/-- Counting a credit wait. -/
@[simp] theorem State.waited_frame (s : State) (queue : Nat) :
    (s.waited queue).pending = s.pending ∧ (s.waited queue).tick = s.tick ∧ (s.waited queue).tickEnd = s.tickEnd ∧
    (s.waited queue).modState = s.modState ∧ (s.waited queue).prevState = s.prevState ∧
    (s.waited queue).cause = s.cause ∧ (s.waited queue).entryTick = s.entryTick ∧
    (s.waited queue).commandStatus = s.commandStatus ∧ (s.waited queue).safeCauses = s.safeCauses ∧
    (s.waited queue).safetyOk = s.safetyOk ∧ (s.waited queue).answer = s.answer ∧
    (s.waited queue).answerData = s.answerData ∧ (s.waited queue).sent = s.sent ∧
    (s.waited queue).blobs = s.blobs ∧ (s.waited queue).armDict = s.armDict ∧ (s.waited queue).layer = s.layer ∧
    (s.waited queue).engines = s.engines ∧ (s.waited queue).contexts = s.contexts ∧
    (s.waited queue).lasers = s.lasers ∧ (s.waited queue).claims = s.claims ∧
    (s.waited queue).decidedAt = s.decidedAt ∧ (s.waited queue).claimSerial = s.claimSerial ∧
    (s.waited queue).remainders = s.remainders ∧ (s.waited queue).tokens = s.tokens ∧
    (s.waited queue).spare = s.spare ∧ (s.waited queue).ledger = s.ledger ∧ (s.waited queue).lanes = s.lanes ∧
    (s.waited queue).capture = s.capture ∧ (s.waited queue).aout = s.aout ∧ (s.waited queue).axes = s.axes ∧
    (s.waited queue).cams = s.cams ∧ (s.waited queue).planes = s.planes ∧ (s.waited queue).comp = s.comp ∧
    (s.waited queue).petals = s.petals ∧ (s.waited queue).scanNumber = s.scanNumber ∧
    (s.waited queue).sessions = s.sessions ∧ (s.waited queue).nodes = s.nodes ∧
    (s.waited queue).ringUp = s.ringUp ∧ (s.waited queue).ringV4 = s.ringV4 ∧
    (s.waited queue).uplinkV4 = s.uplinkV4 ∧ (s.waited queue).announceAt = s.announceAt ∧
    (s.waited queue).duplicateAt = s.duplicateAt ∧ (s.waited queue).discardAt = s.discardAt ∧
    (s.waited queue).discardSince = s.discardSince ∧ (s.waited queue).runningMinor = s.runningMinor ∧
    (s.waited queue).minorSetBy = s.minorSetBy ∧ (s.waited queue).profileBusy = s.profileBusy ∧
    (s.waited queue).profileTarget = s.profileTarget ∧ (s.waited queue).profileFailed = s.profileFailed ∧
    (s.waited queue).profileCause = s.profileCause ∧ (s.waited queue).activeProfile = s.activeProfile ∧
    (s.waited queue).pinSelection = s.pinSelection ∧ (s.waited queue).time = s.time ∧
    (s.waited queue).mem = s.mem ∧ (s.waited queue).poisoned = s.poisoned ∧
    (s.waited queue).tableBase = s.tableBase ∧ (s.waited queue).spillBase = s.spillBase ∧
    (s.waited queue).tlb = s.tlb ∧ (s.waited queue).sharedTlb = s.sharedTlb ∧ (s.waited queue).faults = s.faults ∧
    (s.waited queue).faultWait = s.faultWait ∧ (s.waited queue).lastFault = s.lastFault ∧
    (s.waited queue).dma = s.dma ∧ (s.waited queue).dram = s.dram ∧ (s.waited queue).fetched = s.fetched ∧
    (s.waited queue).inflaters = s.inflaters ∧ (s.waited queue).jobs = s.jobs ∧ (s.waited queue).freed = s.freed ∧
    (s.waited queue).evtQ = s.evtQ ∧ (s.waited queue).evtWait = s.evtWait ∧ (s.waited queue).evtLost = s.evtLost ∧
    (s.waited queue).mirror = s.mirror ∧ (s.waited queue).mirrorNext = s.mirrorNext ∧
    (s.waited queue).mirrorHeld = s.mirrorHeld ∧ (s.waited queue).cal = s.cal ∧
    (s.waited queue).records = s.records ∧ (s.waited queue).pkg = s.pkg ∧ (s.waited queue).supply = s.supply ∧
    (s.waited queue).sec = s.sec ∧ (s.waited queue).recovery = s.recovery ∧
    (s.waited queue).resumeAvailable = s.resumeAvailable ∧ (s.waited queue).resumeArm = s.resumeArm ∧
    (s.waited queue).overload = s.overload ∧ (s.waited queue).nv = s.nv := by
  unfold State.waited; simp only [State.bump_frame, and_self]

What you will do ::
An exact copy of the lines from the one containing "(s.waited queue).resumeAvailable = s.resumeAvailable" through the last line of the material, both included, is to be printed, and nothing else.

Expected answer ::
    (s.waited queue).resumeAvailable = s.resumeAvailable ∧ (s.waited queue).resumeArm = s.resumeArm ∧
    (s.waited queue).overload = s.overload ∧ (s.waited queue).nv = s.nv := by
  unfold State.waited; simp only [State.bump_frame, and_self]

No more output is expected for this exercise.